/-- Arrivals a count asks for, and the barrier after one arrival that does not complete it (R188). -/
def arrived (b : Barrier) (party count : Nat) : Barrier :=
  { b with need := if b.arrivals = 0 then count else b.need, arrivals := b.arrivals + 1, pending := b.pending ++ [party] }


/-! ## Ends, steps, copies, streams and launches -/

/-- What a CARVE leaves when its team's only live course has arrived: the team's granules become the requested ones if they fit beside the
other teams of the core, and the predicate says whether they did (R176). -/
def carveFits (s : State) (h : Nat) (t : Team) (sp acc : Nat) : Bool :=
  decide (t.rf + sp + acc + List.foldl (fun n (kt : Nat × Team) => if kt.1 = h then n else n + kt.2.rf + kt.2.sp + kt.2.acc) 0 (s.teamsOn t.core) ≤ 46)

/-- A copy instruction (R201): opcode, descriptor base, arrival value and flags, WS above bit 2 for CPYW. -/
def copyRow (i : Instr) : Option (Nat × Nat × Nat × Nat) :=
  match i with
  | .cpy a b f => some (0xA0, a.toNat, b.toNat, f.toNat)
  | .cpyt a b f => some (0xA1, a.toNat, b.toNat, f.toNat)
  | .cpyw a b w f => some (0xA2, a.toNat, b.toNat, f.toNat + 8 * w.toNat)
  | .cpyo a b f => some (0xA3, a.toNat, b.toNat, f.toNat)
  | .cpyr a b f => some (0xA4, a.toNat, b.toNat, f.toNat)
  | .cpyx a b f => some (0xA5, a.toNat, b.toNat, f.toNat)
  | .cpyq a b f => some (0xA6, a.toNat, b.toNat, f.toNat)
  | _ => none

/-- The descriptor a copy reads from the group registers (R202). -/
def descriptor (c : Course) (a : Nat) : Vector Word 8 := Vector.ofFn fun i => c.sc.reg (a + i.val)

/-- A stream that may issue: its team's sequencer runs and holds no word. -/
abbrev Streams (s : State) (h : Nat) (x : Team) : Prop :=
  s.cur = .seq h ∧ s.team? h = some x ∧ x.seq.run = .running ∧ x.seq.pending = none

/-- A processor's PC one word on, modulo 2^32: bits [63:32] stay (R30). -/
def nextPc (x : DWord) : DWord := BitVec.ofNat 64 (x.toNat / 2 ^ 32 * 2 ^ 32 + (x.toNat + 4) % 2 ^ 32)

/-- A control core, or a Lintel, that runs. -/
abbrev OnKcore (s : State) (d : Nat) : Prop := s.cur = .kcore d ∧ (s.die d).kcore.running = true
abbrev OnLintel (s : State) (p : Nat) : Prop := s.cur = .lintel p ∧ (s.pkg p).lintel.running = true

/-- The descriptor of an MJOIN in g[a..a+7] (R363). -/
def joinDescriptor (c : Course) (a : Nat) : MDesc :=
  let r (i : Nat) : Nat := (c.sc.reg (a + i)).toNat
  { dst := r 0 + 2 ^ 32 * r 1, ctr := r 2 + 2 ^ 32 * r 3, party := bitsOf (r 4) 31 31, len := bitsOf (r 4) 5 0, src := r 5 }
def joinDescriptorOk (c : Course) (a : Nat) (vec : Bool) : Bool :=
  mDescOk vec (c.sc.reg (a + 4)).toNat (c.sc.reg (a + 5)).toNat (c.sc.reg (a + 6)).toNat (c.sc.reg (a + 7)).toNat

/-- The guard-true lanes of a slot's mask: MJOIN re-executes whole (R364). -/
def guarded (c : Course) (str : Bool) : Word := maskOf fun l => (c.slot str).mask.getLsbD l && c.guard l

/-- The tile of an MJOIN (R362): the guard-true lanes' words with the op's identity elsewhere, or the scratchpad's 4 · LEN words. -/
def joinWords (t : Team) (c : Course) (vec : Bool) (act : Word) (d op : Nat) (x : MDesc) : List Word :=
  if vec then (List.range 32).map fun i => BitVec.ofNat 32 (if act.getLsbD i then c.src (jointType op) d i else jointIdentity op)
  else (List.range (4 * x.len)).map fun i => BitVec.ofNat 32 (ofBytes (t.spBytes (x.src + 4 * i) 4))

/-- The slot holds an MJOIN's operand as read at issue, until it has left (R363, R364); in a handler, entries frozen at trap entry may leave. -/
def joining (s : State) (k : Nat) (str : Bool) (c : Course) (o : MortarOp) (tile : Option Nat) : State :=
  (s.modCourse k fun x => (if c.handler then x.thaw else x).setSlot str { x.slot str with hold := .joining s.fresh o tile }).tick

══════

Please restate only the opening stretch of the records above: every line from the first through the one containing "def arrived (b", exactly as written.

/-- Arrivals a count asks for, and the barrier after one arrival that does not complete it (R188). -/
def arrived (b : Barrier) (party count : Nat) : Barrier :=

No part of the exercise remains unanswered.